(Dataset excerpts)
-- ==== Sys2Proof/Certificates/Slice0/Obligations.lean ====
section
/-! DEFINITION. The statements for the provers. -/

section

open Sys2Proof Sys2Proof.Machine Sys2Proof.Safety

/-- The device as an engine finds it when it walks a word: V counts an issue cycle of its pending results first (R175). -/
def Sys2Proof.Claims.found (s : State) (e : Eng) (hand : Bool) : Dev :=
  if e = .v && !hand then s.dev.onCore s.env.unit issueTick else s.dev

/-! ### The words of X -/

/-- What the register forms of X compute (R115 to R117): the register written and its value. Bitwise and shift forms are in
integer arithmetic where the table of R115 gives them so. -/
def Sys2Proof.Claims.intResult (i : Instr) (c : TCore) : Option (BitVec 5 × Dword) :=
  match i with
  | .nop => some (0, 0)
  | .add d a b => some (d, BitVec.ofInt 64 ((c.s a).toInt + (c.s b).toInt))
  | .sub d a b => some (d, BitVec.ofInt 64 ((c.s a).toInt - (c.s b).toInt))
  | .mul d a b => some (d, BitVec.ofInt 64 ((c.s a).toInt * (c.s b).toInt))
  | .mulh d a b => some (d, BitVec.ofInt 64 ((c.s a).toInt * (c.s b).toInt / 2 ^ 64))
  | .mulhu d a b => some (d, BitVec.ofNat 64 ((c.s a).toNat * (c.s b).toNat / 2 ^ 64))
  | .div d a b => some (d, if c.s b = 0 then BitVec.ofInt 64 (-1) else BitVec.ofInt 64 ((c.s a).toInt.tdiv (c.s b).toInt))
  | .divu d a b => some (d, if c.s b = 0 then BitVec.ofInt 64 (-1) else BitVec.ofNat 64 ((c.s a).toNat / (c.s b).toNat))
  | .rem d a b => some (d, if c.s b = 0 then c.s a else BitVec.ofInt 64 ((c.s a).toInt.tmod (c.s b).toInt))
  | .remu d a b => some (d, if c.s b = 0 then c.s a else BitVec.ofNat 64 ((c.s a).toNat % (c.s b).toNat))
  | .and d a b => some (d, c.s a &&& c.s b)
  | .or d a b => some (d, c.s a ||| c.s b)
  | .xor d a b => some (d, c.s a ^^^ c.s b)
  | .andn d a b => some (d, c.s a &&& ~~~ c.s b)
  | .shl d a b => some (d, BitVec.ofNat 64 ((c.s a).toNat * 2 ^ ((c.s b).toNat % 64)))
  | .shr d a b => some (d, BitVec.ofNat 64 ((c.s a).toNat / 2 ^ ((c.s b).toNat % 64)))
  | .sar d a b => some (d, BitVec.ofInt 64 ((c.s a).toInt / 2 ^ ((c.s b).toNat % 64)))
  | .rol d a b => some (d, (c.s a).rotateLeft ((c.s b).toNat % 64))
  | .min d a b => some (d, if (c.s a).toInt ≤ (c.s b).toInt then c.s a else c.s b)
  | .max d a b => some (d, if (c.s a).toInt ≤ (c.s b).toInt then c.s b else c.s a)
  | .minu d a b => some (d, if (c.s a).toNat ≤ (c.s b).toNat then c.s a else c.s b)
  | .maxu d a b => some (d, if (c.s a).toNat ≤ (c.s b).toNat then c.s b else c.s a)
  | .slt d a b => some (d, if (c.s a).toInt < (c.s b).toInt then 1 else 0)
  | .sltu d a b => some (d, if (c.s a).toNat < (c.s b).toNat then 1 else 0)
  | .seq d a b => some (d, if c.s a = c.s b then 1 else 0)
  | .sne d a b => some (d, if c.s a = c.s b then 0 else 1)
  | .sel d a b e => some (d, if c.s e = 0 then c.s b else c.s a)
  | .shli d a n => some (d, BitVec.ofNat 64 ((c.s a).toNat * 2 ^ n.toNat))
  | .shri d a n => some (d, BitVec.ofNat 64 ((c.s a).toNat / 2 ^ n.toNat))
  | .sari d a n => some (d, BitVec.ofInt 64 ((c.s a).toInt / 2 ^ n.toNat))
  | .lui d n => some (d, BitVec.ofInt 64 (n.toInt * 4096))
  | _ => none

* * *

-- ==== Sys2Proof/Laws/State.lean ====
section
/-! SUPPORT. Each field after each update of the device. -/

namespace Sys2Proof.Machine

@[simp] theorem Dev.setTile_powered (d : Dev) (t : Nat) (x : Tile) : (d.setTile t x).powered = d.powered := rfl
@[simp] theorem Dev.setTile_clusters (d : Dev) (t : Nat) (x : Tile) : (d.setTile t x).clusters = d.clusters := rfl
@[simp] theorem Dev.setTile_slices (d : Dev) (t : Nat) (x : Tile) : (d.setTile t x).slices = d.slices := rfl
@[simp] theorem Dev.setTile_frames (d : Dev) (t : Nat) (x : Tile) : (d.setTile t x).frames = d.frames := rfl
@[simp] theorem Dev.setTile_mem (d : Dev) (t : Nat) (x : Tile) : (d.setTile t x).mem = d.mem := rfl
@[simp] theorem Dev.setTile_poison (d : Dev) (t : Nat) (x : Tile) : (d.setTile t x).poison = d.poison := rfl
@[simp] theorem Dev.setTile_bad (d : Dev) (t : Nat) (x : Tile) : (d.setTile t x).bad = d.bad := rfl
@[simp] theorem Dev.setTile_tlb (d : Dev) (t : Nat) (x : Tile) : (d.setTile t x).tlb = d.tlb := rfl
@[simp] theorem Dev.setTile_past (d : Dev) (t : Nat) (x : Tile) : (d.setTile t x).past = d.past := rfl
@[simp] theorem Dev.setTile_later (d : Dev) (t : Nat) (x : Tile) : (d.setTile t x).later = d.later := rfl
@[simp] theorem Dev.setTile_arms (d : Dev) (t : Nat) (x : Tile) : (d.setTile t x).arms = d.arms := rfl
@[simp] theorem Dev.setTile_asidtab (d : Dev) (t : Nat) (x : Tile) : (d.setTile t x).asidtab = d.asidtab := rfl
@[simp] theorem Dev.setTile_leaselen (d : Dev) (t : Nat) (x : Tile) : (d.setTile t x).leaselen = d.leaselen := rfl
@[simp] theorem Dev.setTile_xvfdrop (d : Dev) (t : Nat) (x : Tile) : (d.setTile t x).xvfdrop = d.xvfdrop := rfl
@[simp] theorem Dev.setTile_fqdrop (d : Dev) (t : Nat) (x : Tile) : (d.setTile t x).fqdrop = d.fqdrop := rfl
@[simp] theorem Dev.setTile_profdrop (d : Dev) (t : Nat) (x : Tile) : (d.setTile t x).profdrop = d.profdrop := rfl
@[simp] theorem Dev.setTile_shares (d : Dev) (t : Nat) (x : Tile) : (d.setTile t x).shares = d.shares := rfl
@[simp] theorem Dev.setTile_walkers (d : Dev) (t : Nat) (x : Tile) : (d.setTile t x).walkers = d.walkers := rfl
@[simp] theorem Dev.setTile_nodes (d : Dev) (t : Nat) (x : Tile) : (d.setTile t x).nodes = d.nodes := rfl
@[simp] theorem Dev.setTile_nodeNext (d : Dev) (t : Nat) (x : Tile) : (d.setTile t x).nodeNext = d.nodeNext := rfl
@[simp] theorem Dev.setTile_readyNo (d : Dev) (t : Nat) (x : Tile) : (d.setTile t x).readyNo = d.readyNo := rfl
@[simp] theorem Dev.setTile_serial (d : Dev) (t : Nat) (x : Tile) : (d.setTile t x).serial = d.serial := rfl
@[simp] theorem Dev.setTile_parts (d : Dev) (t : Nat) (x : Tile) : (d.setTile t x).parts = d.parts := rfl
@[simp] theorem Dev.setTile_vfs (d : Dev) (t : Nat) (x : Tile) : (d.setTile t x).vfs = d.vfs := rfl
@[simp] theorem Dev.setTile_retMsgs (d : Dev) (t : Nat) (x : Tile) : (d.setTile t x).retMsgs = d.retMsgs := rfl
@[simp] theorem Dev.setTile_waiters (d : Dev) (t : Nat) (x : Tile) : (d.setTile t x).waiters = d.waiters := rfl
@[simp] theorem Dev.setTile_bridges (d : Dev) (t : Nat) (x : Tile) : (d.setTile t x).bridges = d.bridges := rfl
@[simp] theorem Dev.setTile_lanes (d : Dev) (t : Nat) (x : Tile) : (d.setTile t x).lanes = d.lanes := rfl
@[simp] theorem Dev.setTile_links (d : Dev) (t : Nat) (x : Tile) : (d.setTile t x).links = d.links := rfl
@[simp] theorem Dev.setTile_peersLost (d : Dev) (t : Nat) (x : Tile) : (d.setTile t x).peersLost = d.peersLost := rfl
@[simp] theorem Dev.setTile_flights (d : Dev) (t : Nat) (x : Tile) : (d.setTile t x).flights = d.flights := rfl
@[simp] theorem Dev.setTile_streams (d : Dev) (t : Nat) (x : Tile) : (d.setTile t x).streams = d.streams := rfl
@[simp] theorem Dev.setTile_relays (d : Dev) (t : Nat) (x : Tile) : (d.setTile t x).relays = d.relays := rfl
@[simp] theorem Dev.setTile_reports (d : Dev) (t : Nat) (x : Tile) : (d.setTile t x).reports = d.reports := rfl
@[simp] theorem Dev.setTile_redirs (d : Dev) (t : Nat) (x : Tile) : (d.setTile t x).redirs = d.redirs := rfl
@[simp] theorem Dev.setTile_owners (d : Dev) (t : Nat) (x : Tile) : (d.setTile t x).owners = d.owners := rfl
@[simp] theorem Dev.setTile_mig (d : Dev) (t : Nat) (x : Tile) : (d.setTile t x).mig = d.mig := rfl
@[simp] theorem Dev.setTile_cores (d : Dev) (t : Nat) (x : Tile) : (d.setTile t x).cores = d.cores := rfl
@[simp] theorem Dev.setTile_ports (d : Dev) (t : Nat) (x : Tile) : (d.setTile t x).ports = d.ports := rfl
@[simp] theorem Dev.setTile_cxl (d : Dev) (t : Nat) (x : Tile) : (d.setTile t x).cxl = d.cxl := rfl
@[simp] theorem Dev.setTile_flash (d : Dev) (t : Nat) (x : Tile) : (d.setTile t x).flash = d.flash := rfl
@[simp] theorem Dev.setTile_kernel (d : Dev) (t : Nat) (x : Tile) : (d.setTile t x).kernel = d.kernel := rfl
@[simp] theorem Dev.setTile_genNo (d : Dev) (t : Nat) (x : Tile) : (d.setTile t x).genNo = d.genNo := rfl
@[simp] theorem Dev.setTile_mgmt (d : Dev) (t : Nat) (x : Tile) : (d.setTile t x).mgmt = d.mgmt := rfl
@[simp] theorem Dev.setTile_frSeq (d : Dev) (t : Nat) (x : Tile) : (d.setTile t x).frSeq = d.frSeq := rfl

* _Problem description_
Each line of the entries above that contains "Claims" is to be copied.

* _Exercise result_
def Sys2Proof.Claims.found (s : State) (e : Eng) (hand : Bool) : Dev :=
def Sys2Proof.Claims.intResult (i : Instr) (c : TCore) : Option (BitVec 5 × Dword) :=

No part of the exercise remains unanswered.